Patents: invalidity for insufficiency across broad range of products claimed

Summary 

The Supreme Court has held that two patents for a transgenic mouse used for the development of human antibodies were invalid for insufficiency.

Background

A patent may be revoked if its specification does not disclose the invention clearly and completely enough for it to be performed by a person skilled in the art (section 72(1)(c), Patents Act 1977).

A European patent application must disclose the invention in a manner sufficiently clear and complete for it to be carried out by a person skilled in the art (Article 83, European Patent Convention) (EPC) (Article 83). Patent claims must be clear and concise and supported by the description (Article 84, EPC) (Article 84). Articles 83 and 84 give effect to the legal principle that a patent monopoly must be justified by the technical contribution to the art that the disclosure of the invention has made.

Facts 

R sued K for infringement of two patents relating to the production of human antibodies using transgenic mice. These patents were based on a gene manipulation technique which inserted human gene elements involved in generating antibodies into a section of the corresponding mouse gene, overcoming a known problem which arose, resulting in mice suffering from a reduced immune response, or immunological sickness, which seriously impaired their efficiency as platforms for antibody development. 

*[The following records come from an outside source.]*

-- ==== Sys2Proof/Laws/Power.lean ====
section
/-! SUPPORT. The start-up: what the words of the lost store hold, and what the choice of the restart kind can change by its
reads (R166, R167, R170, R172). -/

namespace Sys2Proof.Machine

/-- The words in error of a lost store stand in the canonical form (R165, log 24). -/
theorem lostErrors_in_order (free : Nat) : errorsInOrder (lostErrors free) = true := by
  simp only [errorsInOrder, lostErrors, Bool.and_eq_true, List.all_eq_true]
  refine ⟨decide_eq_true ?_, fun e he => ?_⟩
  · refine List.pairwise_lt_range.filterMap _ fun a b h x hx y hy => ?_
    simp only [Option.map_eq_some_iff] at hx hy
    obtain ⟨_, _, rfl⟩ := hx
    obtain ⟨_, _, rfl⟩ := hy
    exact h
  · simp only [List.mem_filterMap, List.mem_range, Option.map_eq_some_iff] at he
    obtain ⟨w, hw, _, _, rfl⟩ := he
    exact decide_eq_true hw

/-! ## What a read of the report can do (R170) -/

/-- Nothing differs but errors that are gone, the integrity report, the notices and the attention lines. -/
abbrev OnlyReported (s t : State) : Prop :=
  t = { s with
    store := { s.store with errors := t.store.errors, report := t.store.report }
    links := { s.links with notices := t.links.notices }
    lines := { s.lines with attn := t.lines.attn } } ∧
  ∀ e ∈ t.store.errors, e ∈ s.store.errors

theorem OnlyReported.same (s : State) : OnlyReported s s := ⟨.refl _, fun _ h => h⟩

theorem OnlyReported.trans {s t u : State} (h : OnlyReported s t) (h' : OnlyReported t u) : OnlyReported s u := by
  refine ⟨?_, fun e he => h.2 e (h'.2 e he)⟩
  have h1 := h.1
  have h2 := h'.1
  rw [h1] at h2
  exact h2

theorem OnlyReported.foldl {α : Type} {f : State → α → State} (h : ∀ s a, OnlyReported s (f s a)) (l : List α) (s : State) :
    OnlyReported s (l.foldl f s) := by
  induction l generalizing s with
  | nil => exact .same s
  | cons a l ih => exact (h s a).trans (ih _)

theorem clearWord_only (w : Nat) (s : State) : OnlyReported s (clearWord w s) :=
  ⟨Eq.refl _, fun _ h => (List.mem_filter.1 h).1⟩

theorem wrote_only (t : Thing) (s : State) : OnlyReported s (wrote t s) :=
  ⟨Eq.refl _, fun _ h => (List.mem_filter.1 h).1⟩

theorem zeroReportField_only (k : Fin 4) (s : State) : OnlyReported s (zeroReportField k s) := ⟨Eq.refl _, fun _ h => h⟩

theorem raiseNotice_only (ps : PartySet) (k : Fin 10) (d : Detail) (s : State) : OnlyReported s (raiseNotice ps k d s) :=
  OnlyReported.foldl (fun s p => by
    split
    · exact ⟨Eq.refl _, fun _ h => h⟩
    · exact .same s) _ s

theorem countCorrected_only (s : State) : OnlyReported s (countCorrected s) :=
  ⟨Eq.refl _, fun _ h => (List.mem_filter.1 h).1⟩

theorem countUncorrectable_only (r : RegionIndex) (s : State) : OnlyReported s (countUncorrectable r s) := by
  refine OnlyReported.trans ?_ (raiseNotice_only ..)
  exact ⟨Eq.refl _, fun _ h => (List.mem_filter.1 (List.mem_filter.1 h).1).1⟩

theorem OnlyReported.layout {s t : State} (h : OnlyReported s t) : t.store.layout = s.store.layout := by rw [h.1]

theorem readReport_only {m : Nat → State → State}
    (h : ∀ w (k : Fin 4) t, thingAt t.store.layout w = some (.report k) → OnlyReported t (m w t)) (k : Fin 4) (s : State) :
    OnlyReported s (readWith m [.report k] s) := by
  have step : ∀ (l : List Nat) (t : State), (∀ w ∈ l, thingAt t.store.layout w = some (.report k)) →
      OnlyReported t (l.foldl (fun s w => m w s) t) := by
    intro l
    induction l with
    | nil => exact fun t _ => .same t
    | cons w l ih =>
      intro t ht
      have hw := h w k t (ht w (List.mem_cons_self ..))
      exact hw.trans (ih _ fun v hv => by rw [hw.layout]; exact ht v (List.mem_cons_of_mem _ hv))
  refine step _ s fun w hw => ?_
  simp only [wordsInError, List.mem_map, List.mem_filter, beq_iff_eq] at hw
  obtain ⟨e, he, rfl⟩ := hw
  exact he.2

/-- The check of a word of the report changes nothing but what is reported (R166, R167, R170). -/
theorem checkWord_report_only (n w : Nat) (k : Fin 4) (s : State) (h : thingAt s.store.layout w = some (.report k)) :
    OnlyReported s (checkWord n w s) := by
  induction n generalizing w k s with
  | zero => exact .same s
  | succ n ih =>
    have read := readReport_only (m := checkWord n) fun w k t => ih w k t
    simp only [checkWord, h, meetError]
    split
    · exact .same s
    · exact (clearWord_only w s).trans ((read 0 _).trans (countCorrected_only _))
    · exact (wrote_only _ s).trans ((zeroReportField_only k _).trans ((read 1 _).trans (countUncorrectable_only ..)))

/-- A read of a field of the report by an operation. -/
theorem readAll_report_only (k : Fin 4) (s : State) : OnlyReported s (readAll [.report k] s) :=
  readReport_only (fun w k t => checkWord_report_only _ w k t) k s

/-- What the choice of the restart kind reads, and what it finds, changes nothing but what is reported (R172, R174). -/
theorem readSignature_only (s : State) (k : Fin 4) : OnlyReported s (readSignature s k) := by
  unfold readSignature
  split
  · exact (readAll_report_only 1 s).trans (countUncorrectable_only ..)
  · exact .foldl (fun s w => (clearWord_only w s).trans ((readAll_report_only 0 _).trans (countCorrected_only _))) _ s

theorem readSignatures_only (s : State) :
    OnlyReported { s with links := restartLinks .cold } (readSignatures s) := by
  unfold readSignatures
  exact OnlyReported.foldl readSignature_only _ _

/-- Where no word is in error the choice of the restart kind raises nothing. -/
theorem readSignatures_clean {s : State} (h : s.store.errors = []) :
    readSignatures s = { s with links := restartLinks .cold } := by
  have all : ∀ (l : List (Fin 4)) (t : State), t.store.errors = [] → l.foldl readSignature t = t := by
    intro l t ht
    induction l with
    | nil => rfl
    | cons k l ih => simpa [readSignature, signatureDamaged, readsDamaged, wordsInError_clean ht] using ih
  unfold readSignatures
  exact all _ _ h

end Sys2Proof.Machine
end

The High Court held that the patents were invalid for insufficiency, but that, if they had been valid, K infringed some of the claims. Both parties appealed. The Court of Appeal reversed the High Court's decision and held that the patents were valid and infringed. K appealed.

Decision

The court allowed the appeal and held that the patents invalid for insufficiency.

The key question is whether a product patent, the teaching of which enables the skilled person only to make some, but not all, of the types of product within the scope of the claim, passes the sufficiency test, where the invention would contribute to the utility of all the products in the range, if and when they could be made. The court held that the claims must be considered as directed to a product, and, at the priority date, the description in the patent did not enable the skilled person to make that product over the whole claimed range. In particular, what was enabled was the less valuable part of the range. Here, the product as currently made and marketed by both parties, which was undoubtedly of great value, was at the end of the range, which could only be made after further inventive developments by both parties. The Court of Appeal had wrongly concentrated on the inventive concept rather than on the claimed product which incorporated that invention.

Several key legal principles underlie the law of sufficiency. In the case of a product claim, the contribution to the art is the ability of the skilled person to make the product itself, rather than the invention, if different. The disclosure required of the patentee is that which would, together with the common general knowledge existing as at the priority date, be sufficient to enable the skilled person to make substantially all the types or embodiments of products within the scope of the claim. 

A claim which seeks to protect products which could not be made by the skilled person using the disclosure in the patent will, subject to de minimis exceptions, be bound to exceed the contribution to the art made by the patent, as measured at the priority date. This does not mean that the patentee has to demonstrate in the disclosure that every embodiment within the scope of the claim has been tried, tested and proved to have been enabled to be made. Patentees may rely, if possible, on a principle of general application if it appears reasonably likely to  enable the whole range of products within the scope of the claim to be made. But patentees would be taking the risk, if challenged, that the supposed general principle would  be proved at trial not in fact to enable a significant, relevant, part of the claimed range to be made, as at the priority date. 

Enablement across the scope of a product claim is not established merely by showing that all products within the relevant range would , if and when they  could be made, deliver the same general benefit intended to be generated by the invention, regardless of how valuable and ground-breaking that invention might prove to be.

Application of these principles to the facts here showed that the patents failed for insufficiency. At the priority date, the disclosure of the two patents, together with the common general knowledge, did not enable the transgenic mice to be made across the whole range claimed. The patents' claims related to all mice genetically modified to have a hybrid genetic structure, but the information in the patent would only allow the creation of a mouse containing a small amount of human genetic material, not the broad range claimed. The claim to a monopoly over the whole of that range went far beyond the contribution which the product made to the art at the priority date because mice at the more valuable end of the range could not be made using the disclosure in the patents.

Comment

This decision could have a profound effect on the validity of many patents, particularly in the life sciences area, where a range of product types may be covered by a patent's claims. The decision flows from the requirement under the EPC that a patent provide sufficient disclosure of the invention it claims. Previous case law had allowed broader claims in circumstances where the products may all be produced using a principle that is of general application. By re-enforcing the importance of the requirement for sufficient disclosure, this decision makes it clear that a patent's monopoly and teaching must correspond. Specifically, the correspondence must be between providing the information needed for others to make products across the monopoly, not to a monopoly believed to correspond to the range of products that will possess the same benefit but which cannot yet be made.

Case: Regeneron Pharmaceuticals Inc v Kymab Ltd [2020] UKSC 27.